Persophilia refers to the appreciation and love of the culture, people or history of Iran (Persia).
The earliest use of the word may have been by the Royal Numismatic Society in 1838; it referred to a king of Marium, in modern-day Cyprus. The opposite of Persophilia is Persophobia or anti-Iranianism.

Origins 

Admiration of the Persians was especially high during the Achaemenid dynasty. Its founder, Cyrus the Great, was the only Gentile to be considered a messiah in the Bible. Alexander the Great, who conquered the empire in its entirely, was himself an avid admirer of Cyrus the Great, and adopted Persian customs. The Macedonian satrap Peucestas gained the support of his subjects in Persis due to his Persophilia. Ancient Greek leaders of the Achaemenid period who gave themselves Persian titles or names were considered Persophiles.

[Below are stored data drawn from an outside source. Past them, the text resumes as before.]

/-- The leaks of a tick change registers only. -/
theorem leakPages_only (n : Nat) (ps : List Nat) (s : State) : ∃ r, ps.foldl (leakPage n) s = { s with regs := r } := by
  induction ps generalizing s with
  | nil => exact ⟨s.regs, rfl⟩
  | cons p ps ih =>
    obtain ⟨r, h⟩ := leakPage_only n s p
    obtain ⟨r', h'⟩ := ih (leakPage n s p)
    exact ⟨r', by rw [List.foldl_cons, h', h]⟩

/-- A tick changes registers and the count of ticks. -/
theorem leakSt_only (s : State) : ∃ r u, leakSt s = { s with regs := r, usTick := u } := by
  unfold leakSt
  dsimp only
  split
  · obtain ⟨r, h⟩ := leakPages_only (s.usTick + 1) headerPages { s with usTick := s.usTick + 1 }
    exact ⟨r, _, h⟩
  · exact ⟨s.regs, s.usTick, rfl⟩

/-- Any number of ticks. -/
theorem leaks_only (ns : List Nat) (s : State) : ∃ r u, ns.foldl (fun s _ => leakSt s) s = { s with regs := r, usTick := u } := by
  induction ns generalizing s with
  | nil => exact ⟨s.regs, s.usTick, rfl⟩
  | cons n ns ih =>
    obtain ⟨r, u, h⟩ := leakSt_only s
    obtain ⟨r', u', h'⟩ := ih (leakSt s)
    exact ⟨r', u', by rw [List.foldl_cons, h', h]⟩

/-- A correctable error changes registers and the count of ticks. -/
theorem countCe_only (s : State) (p : Nat) : ∃ r u, countCe s p = { s with regs := r, usTick := u } := by
  obtain ⟨r, u, h⟩ := leaks_only (List.range (ticksDue s)) s
  unfold countCe leakDue
  rw [h]
  dsimp only
  split
  · exact ⟨_, u, rfl⟩
  · exact ⟨_, u, rfl⟩
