-- ==== Sys2Proof/Laws/ToFlags.lean ====
section
/-! SUPPORT. The frames of the operations and meanings of Flags: what each may change. -/

namespace Sys2Proof.Machine

variable {T : Nat} {s0 : State}

theorem setEvt_to {s : State} {p : Nat} {b : Nat} (hT : T ||| 2 = T) (hS : To T s0 s) :
    To T s0 (setEvt s p b) := by
  unfold setEvt
  try dsimp -proj only
  repeat' (first | (with_reducible first | assumption | refine To.ite ?_ ?_ | refine modReg_to ?_ ?_) | exact To.sub hT (by decide) | refine To.fst (by assumption) ?_ | refine To.snd (by assumption) ?_ | split | dsimp -proj only | (intro _; intros))

theorem setEnabled_to {s : State} {p : Nat} {b : Bool} (hT : T ||| 2 = T) (hS : To T s0 s) :
    To T s0 (setEnabled s p b) := by
  unfold setEnabled
  try dsimp -proj only
  repeat' (first | (with_reducible first | assumption | refine To.ite ?_ ?_ | refine modReg_to ?_ ?_) | exact To.sub hT (by decide) | refine To.fst (by assumption) ?_ | refine To.snd (by assumption) ?_ | split | dsimp -proj only | (intro _; intros))

theorem storeErr_to {s : State} {p : Nat} {e : Err} {ovf : Bool} (hT : T ||| 2 = T) (hS : To T s0 s) :
    To T s0 (storeErr s p e ovf) := by
  unfold storeErr
  try dsimp -proj only
  repeat' (first | (with_reducible first | assumption | refine To.ite ?_ ?_ | refine setReg_to ?_ ?_) | exact To.sub hT (by decide) | refine To.fst (by assumption) ?_ | refine To.snd (by assumption) ?_ | split | dsimp -proj only)

theorem captureOnly_to {s : State} {p : Nat} {e : Err} (hT : T ||| 2 = T) (hS : To T s0 s) :
    To T s0 (captureOnly s p e) := by
  unfold captureOnly
  try dsimp -proj only
  repeat' (first | (with_reducible first | assumption | refine To.ite ?_ ?_ | refine storeErr_to ?_ ?_ | refine setEvt_to ?_ ?_ | refine setReg_to ?_ ?_) | exact To.sub hT (by decide) | refine To.fst (by assumption) ?_ | refine To.snd (by assumption) ?_ | split | dsimp -proj only)

theorem sendReport_to {s : State} {p : Nat} {e : Err} (hT : T ||| 1048576 = T) (hS : To T s0 s) :
    To T s0 (sendReport s p e) := by
  unfold sendReport
  try dsimp -proj only
  repeat' (first | (with_reducible first | assumption | refine To.ite ?_ ?_) | exact To.sub hT (by decide) | refine To.fst (by assumption) ?_ | refine To.snd (by assumption) ?_ | split | (with_reducible first | refine To.set_evt ?_ ?_) | dsimp -proj only | (intro _; intros))

theorem captureErr_to {s : State} {p : Nat} {e : Err} (hT : T ||| 1048578 = T) (hS : To T s0 s) :
    To T s0 (captureErr s p e) := by
  unfold captureErr
  repeat' (first | (with_reducible first | assumption | refine To.ite ?_ ?_ | refine sendReport_to ?_ ?_ | refine captureOnly_to ?_ ?_) | exact To.sub hT (by decide) | refine To.fst (by assumption) ?_ | refine To.snd (by assumption) ?_ | split)

theorem ownErr_to {s : State} {p : Nat} {cls : Nat} {code : Nat} {addr : Option Nat} (hT : T ||| 1048578 = T) (hS : To T s0 s) :
    To T s0 (ownErr s p cls code addr) := by
  unfold ownErr
  repeat' (first | (with_reducible first | assumption | refine To.ite ?_ ?_ | refine captureErr_to ?_ ?_) | exact To.sub hT (by decide) | refine To.fst (by assumption) ?_ | refine To.snd (by assumption) ?_ | split)

theorem leakPage_to {s : State} {n : Nat} {p : Nat} (hT : T ||| 2 = T) (hS : To T s0 s) :
    To T s0 (leakPage n s p) := by
  unfold leakPage
  try dsimp -proj only
  repeat' (first | (with_reducible first | assumption | refine To.ite ?_ ?_ | refine setReg_to ?_ ?_) | exact To.sub hT (by decide) | refine To.fst (by assumption) ?_ | refine To.snd (by assumption) ?_ | split | dsimp -proj only)

theorem leakSt_to {s : State} (hT : T ||| 8194 = T) (hS : To T s0 s) :
    To T s0 (leakSt s) := by
  unfold leakSt
  try dsimp -proj only
  repeat' (first | (with_reducible first | assumption | refine To.ite ?_ ?_ | refine leakPage_to ?_ ?_ | refine To.foldl _ (fun _ _ _ => ?_) ?_ | refine To.foldl_fst _ (fun _ _ _ => ?_) ?_) | exact To.sub hT (by decide) | refine To.fst (by assumption) ?_ | refine To.snd (by assumption) ?_ | split | (with_reducible first | refine To.set_usTick ?_ ?_) | dsimp -proj only)

theorem leakDue_to {s : State} (hT : T ||| 8194 = T) (hS : To T s0 s) :
    To T s0 (leakDue s) := by
  unfold leakDue
  try dsimp -proj only
  repeat' (first | (with_reducible first | assumption | refine To.ite ?_ ?_ | refine leakSt_to ?_ ?_ | refine To.foldl _ (fun _ _ _ => ?_) ?_ | refine To.foldl_fst _ (fun _ _ _ => ?_) ?_) | exact To.sub hT (by decide) | refine To.fst (by assumption) ?_ | refine To.snd (by assumption) ?_ | split | dsimp -proj only | (intro _; intros))

theorem countCe_to {s : State} {p : Nat} (hT : T ||| 8194 = T) (hS : To T s0 s) :
    To T s0 (countCe s p) := by
  unfold countCe
  try dsimp -proj only
  repeat' (first | (with_reducible first | assumption | refine To.ite ?_ ?_ | refine leakDue_to ?_ ?_ | refine setReg_to ?_ ?_ | refine setEvt_to ?_ ?_) | exact To.sub hT (by decide) | refine To.fst (by assumption) ?_ | refine To.snd (by assumption) ?_ | split | dsimp -proj only)

theorem setPd_to {s : State} {d : Nat} {r : PdRec} (hT : T ||| 262144 = T) (hS : To T s0 s) :
    To T s0 (setPd s d r) := by
  unfold setPd
  repeat' (first | (with_reducible first | assumption | refine To.ite ?_ ?_) | exact To.sub hT (by decide) | refine To.fst (by assumption) ?_ | refine To.snd (by assumption) ?_ | split | with_reducible first | refine To.set_pwr ?_ ?_)

theorem whileRuns_to {s : State} {p : Nat} {f : State → State} (_ : T ||| 0 = T) (hS : To T s0 s) (hf : ∀  s, To T s0 s → To T s0 (f  s)) :
    To T s0 (whileRuns p f s) := by
  unfold whileRuns
  repeat' (first | (with_reducible first | assumption | refine To.ite ?_ ?_ | refine hf _ ?_) | exact To.sub hT (by decide) | refine To.fst (by assumption) ?_ | refine To.snd (by assumption) ?_ | split | (intro _; intros))

theorem offAccess_to {s : State} {src : Nat} {addr : Nat} (hT : T ||| 1048594 = T) (hS : To T s0 s) :
    To T s0 (offAccess s src addr) := by
  unfold offAccess
  repeat' (first | (with_reducible first | assumption | refine To.ite ?_ ?_ | refine incCnt_to ?_ ?_ | refine captureErr_to ?_ ?_ | refine setEvt_to ?_ ?_) | exact To.sub hT (by decide) | refine To.fst (by assumption) ?_ | refine To.snd (by assumption) ?_ | split)

theorem decodeErr_to {s : State} {src : Nat} {addr : Nat} (hT : T ||| 1048578 = T) (hS : To T s0 s) :
    To T s0 (decodeErr s src addr) := by
  unfold decodeErr
  repeat' (first | (with_reducible first | assumption | refine To.ite ?_ ?_ | refine captureErr_to ?_ ?_) | exact To.sub hT (by decide) | refine To.fst (by assumption) ?_ | refine To.snd (by assumption) ?_ | split)

theorem sendTok_to {s : State} {p : Nat} {cls : Nat} {t : Token} (hT : T ||| 65536 = T) (hS : To T s0 s) :
    To T s0 (sendTok s p cls t) := by
  unfold sendTok
  repeat' (first | (with_reducible first | assumption | refine To.ite ?_ ?_) | exact To.sub hT (by decide) | refine To.fst (by assumption) ?_ | refine To.snd (by assumption) ?_ | split | with_reducible first | refine To.set_fab ?_ ?_)

theorem complete_to {s : State} {p : Nat} {f : FireRec} {err : Bool} {payload : Dword} (hT : T ||| 65536 = T) (hS : To T s0 s) :
    To T s0 (complete s p f err payload) := by
  unfold complete
  repeat' (first | (with_reducible first | assumption | refine To.ite ?_ ?_ | refine sendTok_to ?_ ?_) | exact To.sub hT (by decide) | refine To.fst (by assumption) ?_ | refine To.snd (by assumption) ?_ | split)

theorem failFire_to {s : State} {p : Nat} {f : FireRec} {c : Nat} (hT : T ||| 65536 = T) (hS : To T s0 s) :
    To T s0 (failFire s p f c) := by
  unfold failFire
  repeat' (first | (with_reducible first | assumption | refine To.ite ?_ ?_ | refine complete_to ?_ ?_) | exact To.sub hT (by decide) | refine To.fst (by assumption) ?_ | refine To.snd (by assumption) ?_ | split)

theorem takeArrived_to {s : State} {f : FireRec} (hT : T ||| 4096 = T) (hS : To T s0 s) :
    To T s0 (takeArrived s f) := by
  unfold takeArrived
  try dsimp -proj only
  repeat' (first | (with_reducible first | assumption | refine To.ite ?_ ?_) | exact To.sub hT (by decide) | refine To.fst (by assumption) ?_ | refine To.snd (by assumption) ?_ | split | (with_reducible first | refine To.set_arrived ?_ ?_) | dsimp -proj only | (intro _; intros))

end Sys2Proof.Machine
end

The kings of Sidonian whose governmental policies gave special rights to the Persians may also be referred to as Persophiles.

Caucasian leaders who sided with the Sasanians are branded as Persophiles, such as Stephen I of Iberia.

Early Abbasid caliphs Harun al-Rashid and Al-Ma'mun are described as Persophile by the English author Percy Sykes, due to their pro-Persian policies.

Admiration of Persian culture continued in Mughal Empire in South Asia; for example, Abdul Rahim Khan-e-Khana being the foremost Persophile of his time.

One of the most prominent contemporary Persophiles was the British literary historian Edward Granville Browne, who participated in the 1906 Persian Constitutional Revolution.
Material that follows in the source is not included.